Man is willing to accept woman as an equal, as a man in skirts, as an angel, a devil, a baby-face, a machine, an instrument, a bosom, a womb, a pair of legs, a servant, an encyclopaedia, an ideal or an obscenity; the one thing he won’t accept her as is a human being, a real human being of the feminine sex.
Especially those who grab 'em by the pussy.
She was the flint and he the steel. But in continual striking together they only destroyed each other.
Or, occasionally, he was the flint and she was the steel.
He knew that conscience was chiefly fear of society: or fear of oneself. He was not afraid of himself.
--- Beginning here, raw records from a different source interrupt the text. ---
/-- A message request packet (R173, R206, R207, R217 to R227). -/
def Chip.takeMessage (c : Chip) (h k : Nat) (x : Chan) (p : Packet) : Chip × Verdict :=
  match x.msg? p.msgid with
  | some r =>
    if r.abandoned then (c, .ok)
    else if c.messageRefused h p then c.refuseLater k r
    else match r.buffer with
      | some e => c.takeIntoBuffer h k p r e
      | none => if r.stored then c.storePacket h k p r else (c, .refused (if r.status = 0 then 4 else r.status))
  | none =>
    if c.messageRefused h p then ((c.putMsg k { newMsg p with status := 4 }).resolveMsg k p.msgid, .refused 4)
    else if p.opcode = 1 then c.firstSend h k p
    else c.firstTagged h k x p

/-- The place of a WRITE packet: the key's, or none for the close of an offer (R172, R228, R290). -/
def Chip.writeCheck (c : Chip) (h : Nat) (p : Packet) : KeyCheck :=
  c.remoteCheck h p.src.toNat p.key .write (p.offset + 4096 * p.pidx) p.payload.length

/-- A close arrives: the open offer of its key, if the packet is a close of it (R228, R229 step 6). -/
def Chip.closeOf (c : Chip) (h : Nat) (p : Packet) : Option SOffer :=
  match c.offer? p.key with
  | none => none
  | some o =>
    if p.opcode = 0x10 ∧ p.payload = [] ∧ p.pcnt = 1 ∧ o.dest = p.src.toNat ∧ chHost o.chan = h ∧ o.offset ≤ p.offset ∧
        p.offset ≤ o.offset + o.length then some o else none

/-- A WRITE or WRITE-WITH-NOTIFY packet (R172, R173). -/
def Chip.takeWrite (c : Chip) (h k : Nat) (x : Chan) (p : Packet) : Chip × Verdict :=
  let r? := x.msg? p.msgid
  if (r?.elim false (·.abandoned)) then (c, .ok)
  else if isOfferIndex (keyIndex p.key) then
    match c.closeOf h p with
    | none => ((c.putMsg k (r?.getD { newMsg p with dqn := 0 })).resolveMsg k p.msgid, .refused 3)
    | some o =>
      let taken := p.offset - o.offset
      (((c.putMsg k { newMsg p with dqn := 0 }).resolveMsg k p.msgid).endOffer o.index (if taken < o.length then 0x10 else 0) taken, .ok)
  else
    let new : RxMsg := { newMsg p with dqn := if p.opcode = 0x11 then p.notifyQn else 0 }
    match c.place (c.writeCheck h p) p.payload 3 with
    | (c, some s) => ((c.putMsg k { r?.getD { new with dqn := p.notifyQn } with status := s }).resolveMsg k p.msgid, .refused s)
    | (placed, none) =>
      if p.opcode = 0x11 ∧ (r?.bind (·.buffer)).isNone then
        match placed.takeRecv h p.notifyQn with
        | none => (c, .busy)
        | some (c, e) => ((c.putMsg k { r?.getD new with buffer := some e, dqn := p.notifyQn }).resolveMsg k p.msgid, .ok)
      else match r? with
        | some _ => (placed, .ok)
        | none => ((placed.putMsg k new).resolveMsg k p.msgid, .ok)

/-- The place of a READ: an offer's view, or the key's (R228, R290). -/
def Chip.readCheck (c : Chip) (h : Nat) (p : Packet) : KeyCheck :=
  if isOfferIndex (keyIndex p.key) then
    match c.offer? p.key with
    | none => .refused 3
    | some o =>
      if o.dest ≠ p.src.toNat ∨ chHost o.chan ≠ h ∨ p.offset < o.offset ∨ o.offset + o.length < p.offset + p.readLen then .refused 3
      else match c.keyTarget? o.lkey with
        | some (.region i r) => if r.length < p.offset + p.readLen then .refused 3 else .host r.fn i p.offset
        | some (.exported _ base len _) => if len < p.offset + p.readLen then .refused 3 else .fabric (base + p.offset)
        | none => .refused 3
  else if p.spec && c.keySidefx p.key then
    match c.remoteCheck h p.src.toNat p.key .read p.offset p.readLen with
    | .refused s => .refused s
    | _ => .refused 3
  else c.remoteCheck h p.src.toNat p.key .read p.offset p.readLen
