/-- The chip aborts an operation itself: at once, or when COL returns, whose work it is (R26, R274). -/
def Chip.abortSelf (c : Chip) (m : Nat) (s : BitVec 32) (status : Nat) : Chip :=
  if c.clusterUp 3 then c.abortNow m s status
  else c.updColl m s fun o => { o with abortDue := some (o.abortDue.getD status) }

/-- The operation as its ABORT tells it where no entry or packet has yet: DTYPE, REDOP and SCNT go on unchanged (R94, R253). -/
def COp.asAbort (o : COp) (p : Packet) : COp := if o.known then o else { o with dtype := p.dtype, redop := p.redop, scnt := p.scnt }

/-- A status that an ABORT may bring into a completion entry; a code that R153 reserves, which no device of this kind sends, counts
as a remote operation error (R10; DESIGN CHOICE). -/
def abortStatus (p : Packet) : Nat := let s := (p.payload.headD 0).toNat; if 1 ≤ s ∧ s ≤ 0x11 then s else 0x04

/-- An ABORT arrives from a child (R274). -/
def Chip.abortFromChild (c : Chip) (m : Nat) (s : BitVec 32) (status : Nat) : Chip :=
  match c.collOp? m s with
  | none => c
  | some o =>
    if o.abort.isSome then c
    else
      let root := (c.mParent m).isNone
      let c := if root then c.sendDown o 0x68 0 0 0 (abortPayload status)
        else if c.parentFenced m then c else c.sendUp o 0x68 0 0 (abortPayload status)
      (c.recordAbort o status).updColl m s fun o =>
        { o.settleWith (fun _ => true) status with
          abort := some status, abortDue := none, abortUp := true, abortDown := root, segs := [] }

/-- An ABORT arrives from the parent (R274). -/
def Chip.abortFromParent (c : Chip) (m : Nat) (s : BitVec 32) (status : Nat) : Chip :=
  match c.collOp? m s with
  | none => c
  | some o =>
    if o.abortDown then c
    else
      let c := c.sendDown o 0x68 0 0 0 (abortPayload status)
      let c := if o.abort.isSome then c else c.recordAbort o status
      c.updColl m s fun o =>
        { o.settleWith (fun _ => true) status with
          abort := some (o.abort.getD status), abortDue := none, abortDown := true, segs := [] }

/-- What fences and a disabled member do to an open operation: COL's work (R26, R271, R272, R276). -/
def Chip.collFences (c : Chip) (m : Nat) (s : BitVec 32) : Chip :=
  match c.collOp? m s with
  | none => c
  | some o =>
    if !c.clusterUp 3 || o.startedAt.isNone || o.abort.isSome then c
    else if c.parentFenced m || c.co.barred.contains m then c.abortNow m s 0x0D
    else
      let dead := (c.liveChildren o).filter fun r => c.portFenced r.1
      if dead.isEmpty || !o.known then c
      else if isReduction o.opcode then
        (c.updColl m s fun o => { o with prunedPorts := o.prunedPorts ++ dead.map (·.1) }).abortNow m s 0x0D
      else c.updColl m s fun o => { o with prunedPorts := o.prunedPorts ++ dead.map (·.1) }

/-! ### Segments (R266 to R268) -/

/-- The local members' contribution to a segment. -/
def COp.localRaw (o : COp) (seg : Nat) : List Byte :=
  if o.opcode = 0x61 then ((o.posts.find? fun x => x.rank == o.rootRank).elim [] fun x => (x.operand.drop (4096 * seg)).take 4096)
  else o.posts.foldl (fun acc x => combineRaw o.dtype o.redop acc ((x.operand.drop (4096 * seg)).take 4096)) []

/-- The local members' Marrow contribution to a segment. -/
def COp.localAcc (o : COp) (seg : Nat) : List MElem :=
  o.posts.foldl (fun acc x => addFrom 0 acc ((elems o.dtype ((x.operand.drop (4096 * seg)).take 4096)).map (marrowOf o.dtype))) []

/-- The chip adds its local members' operands, once every one of them has posted (R255, R266). -/
def Chip.collContribute (c : Chip) (m : Nat) (s : BitVec 32) : Chip :=
  match c.collOp? m s with
  | none => c
  | some o =>
    let gives := isReduction o.opcode || (o.opcode == 0x61 && o.posts.any fun x => x.rank == o.rootRank)
    if o.abort.isSome || !o.known || o.posts.isEmpty || !c.allPosted o || !gives ||
        (Tab.get o.segs 0 CSeg.init).contrib.contains 60 then c
    else c.updColl m s fun o =>
      { o with segs := (List.range o.scnt).foldl (fun t i =>
          let g := Tab.get t i CSeg.init
          Tab.put t i (if isMarrow o.opcode o.dtype o.redop then
              { g with contrib := 60 :: g.contrib, acc := addFrom 0 g.acc (o.localAcc i) }
            else if o.opcode = 0x61 then { g with contrib := 60 :: g.contrib, raw := o.localRaw i }
            else { g with contrib := 60 :: g.contrib, raw := combineRaw o.dtype o.redop g.raw (o.localRaw i) })) o.segs }

/-- The largest compressed element of a type in bytes. -/
def maxElem (t : Nat) : Nat := let (_, d, n) := marrowForm t; headBytes t + n * d / 8

/-- Elements of a segment where its length is known: a full one, or the last one at a chip with a local entry. -/
def COp.segElems (o : COp) (seg : Nat) : Option Nat :=
  if seg + 1 < o.scnt then some (4096 / dtypeSize o.dtype)
  else if o.posts.isEmpty then none else some ((o.length - 4096 * seg) / dtypeSize o.dtype)

/-- The Marrow parts of a contributor show their end: the segment's length is known, it is full, or the last part leaves room for
one more element of any value (R257). -/
def COp.partsEnd (o : COp) (seg : Nat) (g : CSeg) (port : Nat) : Bool :=
  match Tab.get? g.partsGot port with
  | none => false
  | some n =>
    match o.segElems seg with
    | some k => decide (k ≤ n)
    | none => decide (4096 / dtypeSize o.dtype ≤ n) || decide (Tab.get g.partsLen port 0 + maxElem o.dtype ≤ 4096)

/-- A child has given its whole share of a segment: a raw packet, parts that show their end, or as many elements as another whose
parts do. -/
def COp.gave (o : COp) (seg : Nat) (g : CSeg) (port : Nat) : Bool :=
  g.contrib.contains port || o.partsEnd seg g port ||
  g.partsGot.any fun r => o.partsEnd seg g r.1 && Tab.get? g.partsGot port == some r.2

/-- Every contributor of a segment has given its share: one source for BROADCAST, all for a reduction. -/
def Chip.segComplete (c : Chip) (o : COp) (seg : Nat) (g : CSeg) : Bool :=
  if o.opcode = 0x61 then !g.contrib.isEmpty
  else (c.liveChildren o).all (fun r => o.gave seg g r.1) && ((c.mLocals o.slot).isEmpty || g.contrib.contains 60)

/-- At a chip without local members nothing tells whether the last segment ends where every child's parts now stand: all have given
equally many elements, in a last part that is nearly full. -/
def Chip.segMayEnd (c : Chip) (o : COp) (g : CSeg) : Bool :=
  isMarrow o.opcode o.dtype o.redop && (c.mLocals o.slot).isEmpty && !g.partsGot.isEmpty &&
  (c.liveChildren o).all fun r => Tab.get? g.partsGot r.1 == g.partsGot.head?.map (·.2)

/-- Where a member writes a down segment: its offset from DADDR (R268). -/
def COp.placeOf (o : COp) (n : Nat) (x : CPost) (seg : Nat) : Option Nat :=
  match o.opcode with
  | 0x61 => if x.rank = o.rootRank then none else some (4096 * seg)
  | 0x62 => if x.rank = o.rootRank then some (4096 * seg) else none
  | 0x63 => some (4096 * seg)
  | 0x64 => let b := max 1 (o.scnt / max 1 n); if x.rank = seg / b then some (4096 * (seg % b)) else none
  | _ => none

/-- What a member's result range gets where it overlaps its operand's range in another way than by the same address: bytes left
undefined, which are free values (R252). -/
def Chip.overlapped (c : Chip) (x : CPost) (k : KeyCheck) (data : List Byte) : List Byte :=
  let e := x.entry
  let mix (d s : Nat) : List Byte :=
    (List.range data.length).zipWith (fun i b => if s ≤ d + i ∧ d + i < s + e.length then BitVec.ofNat 8 (Config.freeValue (c.free + i)) else b) data
  if x.operand.isEmpty ∨ e.isInline ∨ (e.daddr = e.saddr ∧ e.dkey = e.skey) then data
  else match k, c.localCheck x.fn e.skey e.saddr e.length false with
    | .fabric d, .fabric s => mix d s
    | .host _ _ d, .host _ _ s => if keyIndex e.dkey = keyIndex e.skey then mix d s else data
    | _, _ => data

/-- Write a down segment at one local member; a key that fails ends its entry with 0x02 and the operation with 0x04. -/
def Chip.writeMember (c : Chip) (m : Nat) (s : BitVec 32) (o : COp) (x : CPost) (seg : Nat) (data : List Byte) : Chip :=
  match o.placeOf (c.mSize m) x seg with
  | none => c
  | some off =>
    if x.status.isSome ∨ data.isEmpty then c
    else
      let k := c.localCheck x.fn x.entry.dkey (x.entry.daddr + off) data.length true
      match (c.drawnBy data.length).place k (c.overlapped x k data) 2 with
      | (c, some _) => (c.updColl m s fun o => o.settleWith (fun y => y.host == x.host) 0x02).abortSelf m s 0x04
      | (c, none) => c.updColl m s fun o =>
          { o with posts := mapIf (fun y => y.host == x.host) (fun y => { y with written := y.written + data.length }) o.posts }

/-- Write the down segments that the local members need, in ascending order, as far as they have come (R266, R268). `fuel` is at
least the segments left. -/
def Chip.writeTurn (c : Chip) (m : Nat) (s : BitVec 32) : Nat → Chip
  | 0 => c
  | fuel + 1 =>
    match c.collOp? m s with
    | none => c
    | some o =>
      let seg := o.nextWrite
      let g := Tab.get o.segs seg CSeg.init
      let needed := o.posts.any fun x => (o.placeOf (c.mSize m) x seg).isSome
      if o.abort.isSome || o.scnt ≤ seg || !c.allPosted o || (needed && !g.gotDown) then c
      else
        let c := c.updColl m s fun o =>
          { o with nextWrite := seg + 1, segs := if g.gotDown then Tab.put o.segs seg { g with raw := [] } else o.segs }
        (o.posts.foldl (fun c x => c.writeMember m s o x seg g.raw) c).writeTurn m s fuel

/-- A down segment at this chip: replicated, kept for the local members, and its stage credit returned (R267, R268). -/
def Chip.downSegment (c : Chip) (m : Nat) (s : BitVec 32) (seg : Nat) (data : List Byte) : Chip :=
  match c.collOp? m s with
  | none => c
  | some o =>
    let c := c.sendDown o o.opcode (if data.isEmpty then 0 else 0x40) seg 0 data
    let keep := o.nextWrite ≤ seg && !(c.mLocals m).isEmpty
    (c.updColl m s fun o =>
      { o with segs := Tab.upd o.segs seg CSeg.init fun g =>
          { g with sentUp := true, gotDown := true, raw := if keep then data else [], acc := [], partsGot := [], partsLen := [] } }).writeTurn
      m s (o.scnt + 1)

/-- Every down segment has come, and the local members have those they need. -/
def Chip.collWhole (c : Chip) (o : COp) : Bool :=
  o.segs.length == o.scnt && (o.segs.all fun r => r.2.gotDown) && ((c.mLocals o.slot).isEmpty || o.nextWrite == o.scnt)

/-- The root's result for a complete segment (R263). -/
def COp.result (o : COp) (g : CSeg) : List Byte :=
  if isMarrow o.opcode o.dtype o.redop then elemBytes o.dtype (g.acc.map (marrowResult o.dtype)) else g.raw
But he was quite consciously afraid of society, which he knew by instinct to be a malevolent, partly-insane beast.
And, for sure, we’ll see our fair share of that here.
…though it’s a shame, what’s been done to people these last hundred years: men turned into nothing but labor-insects, and all their manhood taken away, and all their real life. i’d wipe the machines off the face of the earth again, and end the industrial epoch absolutely, like a black mistake. but since i can’t, an’ nobody can, i’d better hold my peace, an’ try an’ life my own life: if i’ve got one to live, which i rather doubt.
I can live with that, he thought.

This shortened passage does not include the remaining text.